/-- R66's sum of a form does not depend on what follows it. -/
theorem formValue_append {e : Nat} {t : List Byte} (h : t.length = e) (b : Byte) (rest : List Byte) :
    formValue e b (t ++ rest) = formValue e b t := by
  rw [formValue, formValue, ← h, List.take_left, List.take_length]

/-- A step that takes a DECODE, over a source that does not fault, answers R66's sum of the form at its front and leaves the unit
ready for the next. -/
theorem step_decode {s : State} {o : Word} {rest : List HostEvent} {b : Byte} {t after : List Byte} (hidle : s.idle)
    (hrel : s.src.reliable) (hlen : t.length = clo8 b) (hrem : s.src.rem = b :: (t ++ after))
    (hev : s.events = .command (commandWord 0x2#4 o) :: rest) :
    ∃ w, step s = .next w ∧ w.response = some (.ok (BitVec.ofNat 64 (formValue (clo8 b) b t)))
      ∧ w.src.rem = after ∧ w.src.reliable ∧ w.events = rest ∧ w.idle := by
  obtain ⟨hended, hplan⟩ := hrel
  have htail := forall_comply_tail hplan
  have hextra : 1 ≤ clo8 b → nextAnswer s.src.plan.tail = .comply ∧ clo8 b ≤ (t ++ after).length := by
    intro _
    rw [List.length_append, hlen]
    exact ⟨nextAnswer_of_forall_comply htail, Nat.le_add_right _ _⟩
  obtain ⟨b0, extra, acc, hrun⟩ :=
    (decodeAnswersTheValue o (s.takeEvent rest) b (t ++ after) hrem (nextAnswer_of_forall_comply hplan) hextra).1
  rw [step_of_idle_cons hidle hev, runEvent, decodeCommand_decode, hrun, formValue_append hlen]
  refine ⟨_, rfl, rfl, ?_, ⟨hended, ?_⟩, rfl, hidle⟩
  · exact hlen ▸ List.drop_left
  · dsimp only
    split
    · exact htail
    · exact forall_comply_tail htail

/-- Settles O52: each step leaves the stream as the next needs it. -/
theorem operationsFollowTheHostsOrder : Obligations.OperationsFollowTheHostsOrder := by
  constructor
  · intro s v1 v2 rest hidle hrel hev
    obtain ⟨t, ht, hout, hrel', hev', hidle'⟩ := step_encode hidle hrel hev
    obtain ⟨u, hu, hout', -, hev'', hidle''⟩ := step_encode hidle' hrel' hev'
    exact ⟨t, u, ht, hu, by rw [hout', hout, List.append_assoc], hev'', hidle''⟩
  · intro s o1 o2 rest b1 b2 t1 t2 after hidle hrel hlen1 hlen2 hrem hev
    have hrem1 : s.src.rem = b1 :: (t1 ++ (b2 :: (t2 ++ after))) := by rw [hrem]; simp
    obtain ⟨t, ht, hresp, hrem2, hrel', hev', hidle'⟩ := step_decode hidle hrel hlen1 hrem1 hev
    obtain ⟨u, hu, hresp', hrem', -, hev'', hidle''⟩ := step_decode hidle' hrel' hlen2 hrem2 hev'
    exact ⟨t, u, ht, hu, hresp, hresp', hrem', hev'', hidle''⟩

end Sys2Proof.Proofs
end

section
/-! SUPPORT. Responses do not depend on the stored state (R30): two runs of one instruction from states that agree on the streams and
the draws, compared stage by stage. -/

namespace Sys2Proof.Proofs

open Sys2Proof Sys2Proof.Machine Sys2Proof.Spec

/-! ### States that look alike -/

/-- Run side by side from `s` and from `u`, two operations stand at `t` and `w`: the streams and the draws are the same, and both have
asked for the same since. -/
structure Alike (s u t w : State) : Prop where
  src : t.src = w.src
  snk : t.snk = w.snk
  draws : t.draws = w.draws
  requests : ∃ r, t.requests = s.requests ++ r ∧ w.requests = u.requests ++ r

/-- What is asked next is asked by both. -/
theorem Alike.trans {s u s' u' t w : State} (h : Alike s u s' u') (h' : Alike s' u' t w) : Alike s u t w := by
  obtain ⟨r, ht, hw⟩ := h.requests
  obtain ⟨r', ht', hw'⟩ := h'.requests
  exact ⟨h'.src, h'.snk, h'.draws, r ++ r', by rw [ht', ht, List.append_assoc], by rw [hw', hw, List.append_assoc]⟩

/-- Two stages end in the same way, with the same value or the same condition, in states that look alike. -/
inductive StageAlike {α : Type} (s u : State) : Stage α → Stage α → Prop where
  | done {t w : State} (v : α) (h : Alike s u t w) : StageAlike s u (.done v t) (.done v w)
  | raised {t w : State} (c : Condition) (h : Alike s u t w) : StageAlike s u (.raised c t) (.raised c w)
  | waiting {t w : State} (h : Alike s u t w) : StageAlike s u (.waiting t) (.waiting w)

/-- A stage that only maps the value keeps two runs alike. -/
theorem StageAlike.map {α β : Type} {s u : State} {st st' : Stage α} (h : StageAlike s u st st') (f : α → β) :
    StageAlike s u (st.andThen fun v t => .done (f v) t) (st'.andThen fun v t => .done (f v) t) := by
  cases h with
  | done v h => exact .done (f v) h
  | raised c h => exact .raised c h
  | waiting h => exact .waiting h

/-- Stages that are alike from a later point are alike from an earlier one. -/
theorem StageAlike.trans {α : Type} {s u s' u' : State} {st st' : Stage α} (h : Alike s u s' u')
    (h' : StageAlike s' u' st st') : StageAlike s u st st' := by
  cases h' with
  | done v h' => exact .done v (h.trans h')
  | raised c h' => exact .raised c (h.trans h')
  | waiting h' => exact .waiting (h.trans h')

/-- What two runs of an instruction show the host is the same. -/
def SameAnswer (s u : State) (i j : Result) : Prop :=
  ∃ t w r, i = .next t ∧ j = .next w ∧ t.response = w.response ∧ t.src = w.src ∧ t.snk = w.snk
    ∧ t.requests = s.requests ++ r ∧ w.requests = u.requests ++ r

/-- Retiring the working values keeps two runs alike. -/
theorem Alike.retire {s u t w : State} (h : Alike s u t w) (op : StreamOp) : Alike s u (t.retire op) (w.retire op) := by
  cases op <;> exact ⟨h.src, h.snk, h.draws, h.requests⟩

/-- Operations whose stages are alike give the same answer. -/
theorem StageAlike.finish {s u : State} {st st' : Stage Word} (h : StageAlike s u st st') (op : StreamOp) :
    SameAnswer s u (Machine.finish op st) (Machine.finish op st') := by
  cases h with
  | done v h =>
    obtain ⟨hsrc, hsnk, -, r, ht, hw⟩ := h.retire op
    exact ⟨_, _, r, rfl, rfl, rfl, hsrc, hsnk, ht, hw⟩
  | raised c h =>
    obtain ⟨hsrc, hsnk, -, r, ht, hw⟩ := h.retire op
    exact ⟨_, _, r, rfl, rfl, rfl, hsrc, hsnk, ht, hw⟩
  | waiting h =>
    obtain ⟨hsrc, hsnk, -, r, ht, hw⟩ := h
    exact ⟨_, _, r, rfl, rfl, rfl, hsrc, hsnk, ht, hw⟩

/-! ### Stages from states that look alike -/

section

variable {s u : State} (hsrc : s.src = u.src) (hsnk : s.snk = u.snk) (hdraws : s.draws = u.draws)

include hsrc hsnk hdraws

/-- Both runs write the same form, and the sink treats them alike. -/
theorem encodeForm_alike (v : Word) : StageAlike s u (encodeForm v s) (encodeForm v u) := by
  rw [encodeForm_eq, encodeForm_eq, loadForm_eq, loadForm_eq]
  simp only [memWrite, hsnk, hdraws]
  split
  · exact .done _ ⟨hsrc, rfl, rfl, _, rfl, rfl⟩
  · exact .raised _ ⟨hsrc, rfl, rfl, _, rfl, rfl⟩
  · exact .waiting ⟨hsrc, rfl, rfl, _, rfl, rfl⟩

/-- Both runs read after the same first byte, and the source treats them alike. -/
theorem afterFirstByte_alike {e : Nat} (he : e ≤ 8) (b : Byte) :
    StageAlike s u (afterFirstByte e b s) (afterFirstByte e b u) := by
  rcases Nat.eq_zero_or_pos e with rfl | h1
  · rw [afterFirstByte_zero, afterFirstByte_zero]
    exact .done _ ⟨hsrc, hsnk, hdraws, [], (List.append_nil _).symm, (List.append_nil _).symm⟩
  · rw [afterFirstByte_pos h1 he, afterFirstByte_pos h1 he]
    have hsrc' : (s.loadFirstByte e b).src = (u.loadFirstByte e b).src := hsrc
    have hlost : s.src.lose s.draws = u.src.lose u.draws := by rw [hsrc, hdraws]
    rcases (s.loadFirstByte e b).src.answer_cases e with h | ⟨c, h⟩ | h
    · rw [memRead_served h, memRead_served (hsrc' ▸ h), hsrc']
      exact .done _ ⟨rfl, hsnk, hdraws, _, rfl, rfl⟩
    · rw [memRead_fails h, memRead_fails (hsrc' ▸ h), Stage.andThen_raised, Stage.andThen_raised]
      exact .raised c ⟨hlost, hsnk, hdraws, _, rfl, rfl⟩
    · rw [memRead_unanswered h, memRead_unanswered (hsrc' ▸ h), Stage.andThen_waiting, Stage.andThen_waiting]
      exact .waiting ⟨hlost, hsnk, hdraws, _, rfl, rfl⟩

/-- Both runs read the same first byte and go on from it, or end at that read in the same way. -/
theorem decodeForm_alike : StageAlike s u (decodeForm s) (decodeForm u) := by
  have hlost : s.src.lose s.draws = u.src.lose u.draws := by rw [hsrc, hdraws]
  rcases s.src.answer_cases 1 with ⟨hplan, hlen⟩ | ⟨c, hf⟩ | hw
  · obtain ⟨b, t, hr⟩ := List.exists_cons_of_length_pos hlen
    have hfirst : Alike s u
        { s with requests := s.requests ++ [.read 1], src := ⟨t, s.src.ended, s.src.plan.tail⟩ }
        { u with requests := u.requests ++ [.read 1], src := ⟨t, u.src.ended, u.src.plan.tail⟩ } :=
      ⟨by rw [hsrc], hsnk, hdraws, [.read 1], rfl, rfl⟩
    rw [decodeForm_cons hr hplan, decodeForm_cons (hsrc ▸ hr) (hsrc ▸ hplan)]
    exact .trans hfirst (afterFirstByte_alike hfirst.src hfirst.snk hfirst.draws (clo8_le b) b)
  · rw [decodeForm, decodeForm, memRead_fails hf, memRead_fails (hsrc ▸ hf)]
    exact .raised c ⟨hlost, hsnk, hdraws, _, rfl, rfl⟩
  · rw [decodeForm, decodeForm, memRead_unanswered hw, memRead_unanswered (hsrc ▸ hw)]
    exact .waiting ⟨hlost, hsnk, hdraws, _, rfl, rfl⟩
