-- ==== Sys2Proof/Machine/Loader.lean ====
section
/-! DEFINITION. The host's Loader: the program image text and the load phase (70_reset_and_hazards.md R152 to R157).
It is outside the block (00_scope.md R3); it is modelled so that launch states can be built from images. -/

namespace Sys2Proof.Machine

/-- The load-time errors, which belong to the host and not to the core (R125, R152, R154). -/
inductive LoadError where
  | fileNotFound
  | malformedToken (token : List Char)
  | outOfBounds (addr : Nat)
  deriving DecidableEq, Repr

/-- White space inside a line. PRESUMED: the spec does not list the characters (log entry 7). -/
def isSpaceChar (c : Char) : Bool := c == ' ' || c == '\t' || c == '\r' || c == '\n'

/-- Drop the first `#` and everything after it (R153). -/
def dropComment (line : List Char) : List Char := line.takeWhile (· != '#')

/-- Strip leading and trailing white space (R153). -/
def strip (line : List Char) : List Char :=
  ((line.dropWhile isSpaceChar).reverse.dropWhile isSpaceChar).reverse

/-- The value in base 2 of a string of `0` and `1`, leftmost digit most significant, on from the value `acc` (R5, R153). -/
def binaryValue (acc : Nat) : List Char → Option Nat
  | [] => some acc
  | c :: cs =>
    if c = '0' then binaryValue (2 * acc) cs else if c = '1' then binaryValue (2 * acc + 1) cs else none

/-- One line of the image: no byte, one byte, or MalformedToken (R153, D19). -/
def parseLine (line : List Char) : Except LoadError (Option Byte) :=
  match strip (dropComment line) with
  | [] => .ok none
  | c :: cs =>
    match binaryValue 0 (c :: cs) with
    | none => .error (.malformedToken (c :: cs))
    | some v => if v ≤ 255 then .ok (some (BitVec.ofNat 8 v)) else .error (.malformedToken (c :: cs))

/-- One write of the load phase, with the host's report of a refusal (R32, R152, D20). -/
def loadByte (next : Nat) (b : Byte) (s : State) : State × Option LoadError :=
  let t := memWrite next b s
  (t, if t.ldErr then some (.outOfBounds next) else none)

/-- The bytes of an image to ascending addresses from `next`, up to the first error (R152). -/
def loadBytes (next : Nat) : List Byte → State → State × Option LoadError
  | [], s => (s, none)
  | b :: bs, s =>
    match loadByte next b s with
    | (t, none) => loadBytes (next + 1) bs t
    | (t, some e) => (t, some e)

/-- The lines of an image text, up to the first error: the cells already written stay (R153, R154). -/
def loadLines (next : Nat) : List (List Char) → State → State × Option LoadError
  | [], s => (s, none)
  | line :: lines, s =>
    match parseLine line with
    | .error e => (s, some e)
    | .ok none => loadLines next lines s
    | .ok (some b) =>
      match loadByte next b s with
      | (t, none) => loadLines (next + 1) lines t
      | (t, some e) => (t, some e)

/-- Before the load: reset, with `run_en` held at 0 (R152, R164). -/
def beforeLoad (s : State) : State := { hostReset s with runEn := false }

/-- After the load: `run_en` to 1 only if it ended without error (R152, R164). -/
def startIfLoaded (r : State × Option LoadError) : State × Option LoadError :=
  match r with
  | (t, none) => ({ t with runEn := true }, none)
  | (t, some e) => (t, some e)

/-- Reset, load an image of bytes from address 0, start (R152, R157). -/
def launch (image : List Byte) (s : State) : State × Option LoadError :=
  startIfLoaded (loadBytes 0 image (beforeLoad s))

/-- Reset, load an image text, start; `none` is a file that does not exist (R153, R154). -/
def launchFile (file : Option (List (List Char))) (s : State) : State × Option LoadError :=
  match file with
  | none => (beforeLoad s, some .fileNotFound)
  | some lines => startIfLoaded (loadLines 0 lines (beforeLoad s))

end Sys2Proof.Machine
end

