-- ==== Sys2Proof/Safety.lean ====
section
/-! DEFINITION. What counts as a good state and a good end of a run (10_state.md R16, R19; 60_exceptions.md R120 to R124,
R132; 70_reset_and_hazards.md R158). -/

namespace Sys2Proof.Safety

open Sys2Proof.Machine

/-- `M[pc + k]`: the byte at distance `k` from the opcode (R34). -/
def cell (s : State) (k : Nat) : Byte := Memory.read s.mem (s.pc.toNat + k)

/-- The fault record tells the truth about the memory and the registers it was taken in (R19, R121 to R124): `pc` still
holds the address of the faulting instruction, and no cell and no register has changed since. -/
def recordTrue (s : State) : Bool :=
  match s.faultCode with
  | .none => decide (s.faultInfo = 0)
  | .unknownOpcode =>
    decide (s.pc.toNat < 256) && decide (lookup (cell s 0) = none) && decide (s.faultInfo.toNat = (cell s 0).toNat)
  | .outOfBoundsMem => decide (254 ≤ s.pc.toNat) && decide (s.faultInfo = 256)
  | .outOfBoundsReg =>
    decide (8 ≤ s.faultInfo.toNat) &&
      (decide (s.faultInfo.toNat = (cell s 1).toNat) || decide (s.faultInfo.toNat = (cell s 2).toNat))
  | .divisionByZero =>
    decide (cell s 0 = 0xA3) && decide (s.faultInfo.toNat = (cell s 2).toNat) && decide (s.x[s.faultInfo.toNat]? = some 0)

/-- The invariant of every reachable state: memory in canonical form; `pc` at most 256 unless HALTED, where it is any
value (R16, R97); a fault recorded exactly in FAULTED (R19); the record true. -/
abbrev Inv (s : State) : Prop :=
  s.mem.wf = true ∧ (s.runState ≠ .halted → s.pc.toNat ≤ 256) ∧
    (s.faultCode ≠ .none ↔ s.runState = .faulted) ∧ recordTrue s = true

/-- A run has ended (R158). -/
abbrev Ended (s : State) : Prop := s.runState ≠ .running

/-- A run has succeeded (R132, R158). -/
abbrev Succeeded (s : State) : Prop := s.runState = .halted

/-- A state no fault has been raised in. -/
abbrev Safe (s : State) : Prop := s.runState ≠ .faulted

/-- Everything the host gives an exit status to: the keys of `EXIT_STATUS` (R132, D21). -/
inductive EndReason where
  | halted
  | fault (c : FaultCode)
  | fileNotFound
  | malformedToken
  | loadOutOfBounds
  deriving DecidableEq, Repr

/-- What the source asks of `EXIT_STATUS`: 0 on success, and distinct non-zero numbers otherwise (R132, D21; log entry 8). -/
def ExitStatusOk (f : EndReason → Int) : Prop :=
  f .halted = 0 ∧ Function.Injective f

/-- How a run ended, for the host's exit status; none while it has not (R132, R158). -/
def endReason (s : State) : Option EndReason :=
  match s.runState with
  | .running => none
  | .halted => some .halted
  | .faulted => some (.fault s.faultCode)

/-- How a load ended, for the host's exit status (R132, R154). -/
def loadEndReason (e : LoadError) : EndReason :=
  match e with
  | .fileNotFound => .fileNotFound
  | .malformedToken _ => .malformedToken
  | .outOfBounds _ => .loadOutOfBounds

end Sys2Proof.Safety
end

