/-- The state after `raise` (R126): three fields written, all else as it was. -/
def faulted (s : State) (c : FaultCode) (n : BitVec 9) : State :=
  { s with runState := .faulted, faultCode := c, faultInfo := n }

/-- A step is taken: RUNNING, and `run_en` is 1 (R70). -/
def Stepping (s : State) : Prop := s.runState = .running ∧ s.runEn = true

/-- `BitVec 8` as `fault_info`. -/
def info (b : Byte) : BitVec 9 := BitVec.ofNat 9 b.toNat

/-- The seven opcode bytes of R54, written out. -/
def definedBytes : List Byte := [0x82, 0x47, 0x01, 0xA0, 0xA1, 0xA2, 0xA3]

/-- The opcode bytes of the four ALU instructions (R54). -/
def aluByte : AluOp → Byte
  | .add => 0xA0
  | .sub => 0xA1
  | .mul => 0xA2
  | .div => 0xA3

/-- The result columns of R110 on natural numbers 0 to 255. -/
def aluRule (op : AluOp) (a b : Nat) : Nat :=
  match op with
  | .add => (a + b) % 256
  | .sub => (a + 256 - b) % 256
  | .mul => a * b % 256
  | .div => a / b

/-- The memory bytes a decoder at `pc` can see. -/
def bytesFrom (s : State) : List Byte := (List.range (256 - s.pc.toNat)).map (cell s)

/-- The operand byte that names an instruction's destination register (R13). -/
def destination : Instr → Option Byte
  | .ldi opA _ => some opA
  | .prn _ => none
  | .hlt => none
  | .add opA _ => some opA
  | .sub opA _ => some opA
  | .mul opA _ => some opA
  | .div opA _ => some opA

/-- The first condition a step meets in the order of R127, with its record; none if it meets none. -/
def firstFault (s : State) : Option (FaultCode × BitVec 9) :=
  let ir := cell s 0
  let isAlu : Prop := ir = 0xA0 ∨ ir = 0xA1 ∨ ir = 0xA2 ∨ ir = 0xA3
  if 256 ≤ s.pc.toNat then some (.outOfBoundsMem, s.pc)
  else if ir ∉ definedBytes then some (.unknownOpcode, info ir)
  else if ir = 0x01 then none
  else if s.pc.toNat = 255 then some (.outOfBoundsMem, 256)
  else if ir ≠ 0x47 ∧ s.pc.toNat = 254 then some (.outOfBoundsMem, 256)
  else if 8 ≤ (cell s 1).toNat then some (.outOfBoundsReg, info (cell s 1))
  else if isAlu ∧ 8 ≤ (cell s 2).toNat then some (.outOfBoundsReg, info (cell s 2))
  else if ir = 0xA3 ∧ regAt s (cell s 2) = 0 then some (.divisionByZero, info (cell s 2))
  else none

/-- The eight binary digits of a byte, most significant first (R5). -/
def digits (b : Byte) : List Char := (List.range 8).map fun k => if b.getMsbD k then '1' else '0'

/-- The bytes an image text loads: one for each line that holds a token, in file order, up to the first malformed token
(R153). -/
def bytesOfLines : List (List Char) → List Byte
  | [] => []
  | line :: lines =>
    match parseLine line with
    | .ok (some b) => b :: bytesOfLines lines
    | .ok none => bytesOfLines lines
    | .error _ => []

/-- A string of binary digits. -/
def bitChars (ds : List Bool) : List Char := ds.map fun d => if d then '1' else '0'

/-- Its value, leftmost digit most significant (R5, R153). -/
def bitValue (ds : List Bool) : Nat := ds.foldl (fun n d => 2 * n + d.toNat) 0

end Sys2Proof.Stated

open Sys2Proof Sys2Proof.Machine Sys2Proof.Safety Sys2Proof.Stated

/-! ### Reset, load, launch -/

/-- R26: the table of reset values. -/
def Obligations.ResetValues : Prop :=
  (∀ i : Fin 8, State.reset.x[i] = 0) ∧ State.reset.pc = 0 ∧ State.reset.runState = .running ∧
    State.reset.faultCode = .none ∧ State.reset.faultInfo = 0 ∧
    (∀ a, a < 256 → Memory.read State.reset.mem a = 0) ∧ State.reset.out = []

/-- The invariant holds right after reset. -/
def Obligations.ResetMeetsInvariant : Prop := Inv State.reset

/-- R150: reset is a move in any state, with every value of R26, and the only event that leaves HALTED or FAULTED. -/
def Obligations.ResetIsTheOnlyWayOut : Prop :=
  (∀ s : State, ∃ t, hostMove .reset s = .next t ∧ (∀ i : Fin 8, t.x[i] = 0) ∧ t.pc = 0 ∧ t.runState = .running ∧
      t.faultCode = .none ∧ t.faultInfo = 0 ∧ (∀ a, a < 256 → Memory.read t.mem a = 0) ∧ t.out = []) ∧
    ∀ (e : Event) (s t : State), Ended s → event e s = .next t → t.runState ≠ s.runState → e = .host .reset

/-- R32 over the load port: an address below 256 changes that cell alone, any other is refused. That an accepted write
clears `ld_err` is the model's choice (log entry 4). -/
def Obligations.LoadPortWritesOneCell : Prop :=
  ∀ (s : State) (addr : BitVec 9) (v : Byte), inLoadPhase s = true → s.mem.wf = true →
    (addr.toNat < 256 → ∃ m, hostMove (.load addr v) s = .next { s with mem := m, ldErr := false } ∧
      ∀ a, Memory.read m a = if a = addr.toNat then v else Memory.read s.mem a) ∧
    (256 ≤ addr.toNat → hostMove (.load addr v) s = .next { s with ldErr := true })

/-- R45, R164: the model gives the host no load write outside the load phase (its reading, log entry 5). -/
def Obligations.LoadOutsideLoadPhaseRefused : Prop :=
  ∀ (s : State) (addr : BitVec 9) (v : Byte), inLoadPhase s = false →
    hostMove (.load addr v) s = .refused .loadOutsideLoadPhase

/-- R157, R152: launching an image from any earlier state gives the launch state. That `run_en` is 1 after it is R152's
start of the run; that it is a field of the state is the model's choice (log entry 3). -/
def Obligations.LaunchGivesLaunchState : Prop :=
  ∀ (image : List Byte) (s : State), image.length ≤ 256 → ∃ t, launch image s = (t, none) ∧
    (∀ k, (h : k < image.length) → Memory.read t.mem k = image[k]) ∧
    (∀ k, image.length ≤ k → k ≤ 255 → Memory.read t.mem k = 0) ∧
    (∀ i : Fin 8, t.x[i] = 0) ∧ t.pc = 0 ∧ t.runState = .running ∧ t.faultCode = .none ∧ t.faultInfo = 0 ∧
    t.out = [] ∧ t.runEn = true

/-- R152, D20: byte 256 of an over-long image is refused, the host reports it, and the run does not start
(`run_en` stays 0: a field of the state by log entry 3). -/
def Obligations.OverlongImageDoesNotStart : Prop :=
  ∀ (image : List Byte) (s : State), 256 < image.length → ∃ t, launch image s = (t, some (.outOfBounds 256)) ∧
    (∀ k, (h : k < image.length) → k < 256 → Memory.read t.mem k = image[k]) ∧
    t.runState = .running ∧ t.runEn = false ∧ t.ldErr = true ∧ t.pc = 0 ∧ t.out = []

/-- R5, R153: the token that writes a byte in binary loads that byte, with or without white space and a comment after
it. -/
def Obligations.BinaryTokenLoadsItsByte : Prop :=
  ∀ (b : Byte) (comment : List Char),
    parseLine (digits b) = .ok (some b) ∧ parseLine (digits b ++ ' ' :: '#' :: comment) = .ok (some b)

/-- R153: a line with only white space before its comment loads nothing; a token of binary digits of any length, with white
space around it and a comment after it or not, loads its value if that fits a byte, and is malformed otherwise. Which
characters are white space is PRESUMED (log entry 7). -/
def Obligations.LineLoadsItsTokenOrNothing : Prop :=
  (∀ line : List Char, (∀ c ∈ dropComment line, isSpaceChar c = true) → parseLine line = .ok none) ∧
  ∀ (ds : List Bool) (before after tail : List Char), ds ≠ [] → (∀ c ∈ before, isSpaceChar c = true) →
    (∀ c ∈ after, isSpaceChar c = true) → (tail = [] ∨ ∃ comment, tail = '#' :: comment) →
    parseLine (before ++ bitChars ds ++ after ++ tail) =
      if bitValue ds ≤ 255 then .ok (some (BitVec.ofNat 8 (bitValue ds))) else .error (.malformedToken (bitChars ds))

== == ==

Exercise requirements:
The entries above hold the needed span. Transcribe exactly the lines from the one with "characters (log entry 7). -/" to the one with "lines, s =>", both included.

Written solution:
/-- White space inside a line. PRESUMED: the spec does not list the characters (log entry 7). -/
def isSpaceChar (c : Char) : Bool := c == ' ' || c == '\t' || c == '\r' || c == '\n'

/-- Drop the first `#` and everything after it (R153). -/
def dropComment (line : List Char) : List Char := line.takeWhile (· != '#')

/-- Strip leading and trailing white space (R153). -/
def strip (line : List Char) : List Char :=
  ((line.dropWhile isSpaceChar).reverse.dropWhile isSpaceChar).reverse

/-- The value in base 2 of a string of `0` and `1`, leftmost digit most significant, on from the value `acc` (R5, R153). -/
def binaryValue (acc : Nat) : List Char → Option Nat
  | [] => some acc
  | c :: cs =>
    if c = '0' then binaryValue (2 * acc) cs else if c = '1' then binaryValue (2 * acc + 1) cs else none

/-- One line of the image: no byte, one byte, or MalformedToken (R153, D19). -/
def parseLine (line : List Char) : Except LoadError (Option Byte) :=
  match strip (dropComment line) with
  | [] => .ok none
  | c :: cs =>
    match binaryValue 0 (c :: cs) with
    | none => .error (.malformedToken (c :: cs))
    | some v => if v ≤ 255 then .ok (some (BitVec.ofNat 8 v)) else .error (.malformedToken (c :: cs))

/-- One write of the load phase, with the host's report of a refusal (R32, R152, D20). -/
def loadByte (next : Nat) (b : Byte) (s : State) : State × Option LoadError :=
  let t := memWrite next b s
  (t, if t.ldErr then some (.outOfBounds next) else none)

/-- The bytes of an image to ascending addresses from `next`, up to the first error (R152). -/
def loadBytes (next : Nat) : List Byte → State → State × Option LoadError
  | [], s => (s, none)
  | b :: bs, s =>
    match loadByte next b s with
    | (t, none) => loadBytes (next + 1) bs t
    | (t, some e) => (t, some e)

/-- The lines of an image text, up to the first error: the cells already written stay (R153, R154). -/
def loadLines (next : Nat) : List (List Char) → State → State × Option LoadError
  | [], s => (s, none)
  | line :: lines, s =>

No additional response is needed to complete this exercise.